**What needs to be done:**
Give every entry again, word for word.

::::::

-- ==== Sys2Proof/Tests/Slice0.lean ====
section
/-! SUPPORT. The model's own tests: ill-formed commands are refused, words written out from the spec decode to what they
stand for, one step of each command gives what 95_test_vectors.md says, and every obligation's hypotheses are met by a
concrete state. Every expected value is from the spec file named in the test's comment. -/

namespace Sys2Proof.Tests

open Sys2Proof.Machine

/-! ### States to test on -/

/-- The number format of the tests. -/
abbrev N32 : NumOps := .binary32

/-- The test table `T` of 95_test_vectors.md section 1. -/
def tableT : AlgTable := AlgTable.ofFn fun k =>
  match k with
  | 1 => ⟨[(1, 2)], [1], none⟩
  | 2 => ⟨[(1, 3), (2, 3)], [1, 2], some 3⟩
  | 3 => ⟨[], [1, 2, 3, 4, 5, 6], none⟩
  | 4 => ⟨[], [1], some 1⟩
  | _ => ⟨[], [1], none⟩

/-- The test vectors' configuration: `SMOOTH_COEF = 1`, table `T`. -/
def cfgT : Config := ⟨.binary32, N32.one, tableT, false⟩

/-- Power-on with `nv` voices and a command stream. -/
def boot (nv : Nat) (prog : List Word) : State := (State.powerOn cfgT nv).load prog

/-- A carrier that nothing plays. -/
def restOp : Operator := { Operator.powerOn N32 with carrier := true }

/-- A carrier on which note 69 sounds at `FS` 1760: full level, phase a quarter turn, increment a quarter turn. -/
def playOp : Operator :=
  { restOp with
    note := some 69, baseFreq := N32.ofBits 0x43DC0000#32, smoothAmp := N32.one
    osc := ⟨N32.quarter, N32.quarter, N32.one⟩
    env := { Envelope.powerOn N32 with state := .sustain, level := N32.one } }

/-- A voice whose operator 0 is the one given; the other five are as at power-on. -/
def voiceOf (note : Option Note) (o : Operator) : Voice :=
  ⟨note, ⟨o, .powerOn N32, .powerOn N32, .powerOn N32, .powerOn N32, .powerOn N32⟩⟩

/-- After `RESET 1760`: these voices, and a map with these entries. -/
def ready (voices : List Voice) (mapped : List (Note × Nat)) : State :=
  { State.powerOn cfgT 0 with
    init := true, fs := N32.ofBits 0x44DC0000#32, voices := voices
    noteMap := mapped.foldl (fun m e => m.set e.1 (some e.2)) NoteMap.empty }

/-- Voice 0 plays note 69, voice 1 is wired and free. -/
def half : State := ready [voiceOf (some 69) playOp, voiceOf none restOp] [(69, 0)]

/-- Both voices sound, note 57 on voice 0 and note 69 on voice 1. -/
def full : State := ready [voiceOf (some 57) playOp, voiceOf (some 69) playOp] [(57, 0), (69, 1)]

/-- Voice 0 is wired, voice 1 never was. -/
def unwired : State := ready [voiceOf none restOp, Voice.powerOn N32] []

/-- The state after a command that answers `next`. -/
def after (i : Instr) (s : State) : State :=
  match exec i s with
  | .next t => t
  | .fault _ => s
  | .refused _ => s

theorem exec_after (i : Instr) (s : State) : exec i s = .next (after i s) := by
  rcases exec_cases i s with ⟨-, e⟩ | ⟨-, -, -, e⟩ | ⟨-, -, -, e⟩ | ⟨w, -, -, e⟩ | ⟨w, -, -, e⟩ <;>
    simp only [after, e]

/-- Operator 0 of voice 0, if there is a voice 0. -/
def op00 (s : State) : Operator := (s.operator? 0 0).getD (.powerOn N32)

/-! ### Well-formedness -/

/-- 30_encoding.md R90, TV56: voice 8 of a pool of 8 does not exist; voice 7 does. -/
theorem test_wf_refuses_voice :
    Instr.wf 8 (.setalg 8 0) = false ∧ Instr.wf 8 (.setalg 7 0) = true ∧ Instr.wf 1 (.qactive 1) = false ∧
      Instr.wf 8 (.setenv 255 0 0 0 0 0) = false ∧ Instr.wf 1 (.noteon 127 127) = true := by decide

::::::

**Task answer:**
-- ==== Sys2Proof/Tests/Slice0.lean ====
section
/-! SUPPORT. The model's own tests: ill-formed commands are refused, words written out from the spec decode to what they
stand for, one step of each command gives what 95_test_vectors.md says, and every obligation's hypotheses are met by a
concrete state. Every expected value is from the spec file named in the test's comment. -/

namespace Sys2Proof.Tests

open Sys2Proof.Machine

/-! ### States to test on -/

/-- The number format of the tests. -/
abbrev N32 : NumOps := .binary32

/-- The test table `T` of 95_test_vectors.md section 1. -/
def tableT : AlgTable := AlgTable.ofFn fun k =>
  match k with
  | 1 => ⟨[(1, 2)], [1], none⟩
  | 2 => ⟨[(1, 3), (2, 3)], [1, 2], some 3⟩
  | 3 => ⟨[], [1, 2, 3, 4, 5, 6], none⟩
  | 4 => ⟨[], [1], some 1⟩
  | _ => ⟨[], [1], none⟩

/-- The test vectors' configuration: `SMOOTH_COEF = 1`, table `T`. -/
def cfgT : Config := ⟨.binary32, N32.one, tableT, false⟩

/-- Power-on with `nv` voices and a command stream. -/
def boot (nv : Nat) (prog : List Word) : State := (State.powerOn cfgT nv).load prog

/-- A carrier that nothing plays. -/
def restOp : Operator := { Operator.powerOn N32 with carrier := true }

/-- A carrier on which note 69 sounds at `FS` 1760: full level, phase a quarter turn, increment a quarter turn. -/
def playOp : Operator :=
  { restOp with
    note := some 69, baseFreq := N32.ofBits 0x43DC0000#32, smoothAmp := N32.one
    osc := ⟨N32.quarter, N32.quarter, N32.one⟩
    env := { Envelope.powerOn N32 with state := .sustain, level := N32.one } }

/-- A voice whose operator 0 is the one given; the other five are as at power-on. -/
def voiceOf (note : Option Note) (o : Operator) : Voice :=
  ⟨note, ⟨o, .powerOn N32, .powerOn N32, .powerOn N32, .powerOn N32, .powerOn N32⟩⟩

/-- After `RESET 1760`: these voices, and a map with these entries. -/
def ready (voices : List Voice) (mapped : List (Note × Nat)) : State :=
  { State.powerOn cfgT 0 with
    init := true, fs := N32.ofBits 0x44DC0000#32, voices := voices
    noteMap := mapped.foldl (fun m e => m.set e.1 (some e.2)) NoteMap.empty }

/-- Voice 0 plays note 69, voice 1 is wired and free. -/
def half : State := ready [voiceOf (some 69) playOp, voiceOf none restOp] [(69, 0)]

/-- Both voices sound, note 57 on voice 0 and note 69 on voice 1. -/
def full : State := ready [voiceOf (some 57) playOp, voiceOf (some 69) playOp] [(57, 0), (69, 1)]

/-- Voice 0 is wired, voice 1 never was. -/
def unwired : State := ready [voiceOf none restOp, Voice.powerOn N32] []

/-- The state after a command that answers `next`. -/
def after (i : Instr) (s : State) : State :=
  match exec i s with
  | .next t => t
  | .fault _ => s
  | .refused _ => s

theorem exec_after (i : Instr) (s : State) : exec i s = .next (after i s) := by
  rcases exec_cases i s with ⟨-, e⟩ | ⟨-, -, -, e⟩ | ⟨-, -, -, e⟩ | ⟨w, -, -, e⟩ | ⟨w, -, -, e⟩ <;>
    simp only [after, e]

/-- Operator 0 of voice 0, if there is a voice 0. -/
def op00 (s : State) : Operator := (s.operator? 0 0).getD (.powerOn N32)

/-! ### Well-formedness -/

/-- 30_encoding.md R90, TV56: voice 8 of a pool of 8 does not exist; voice 7 does. -/
theorem test_wf_refuses_voice :
    Instr.wf 8 (.setalg 8 0) = false ∧ Instr.wf 8 (.setalg 7 0) = true ∧ Instr.wf 1 (.qactive 1) = false ∧
      Instr.wf 8 (.setenv 255 0 0 0 0 0) = false ∧ Instr.wf 1 (.noteon 127 127) = true := by decide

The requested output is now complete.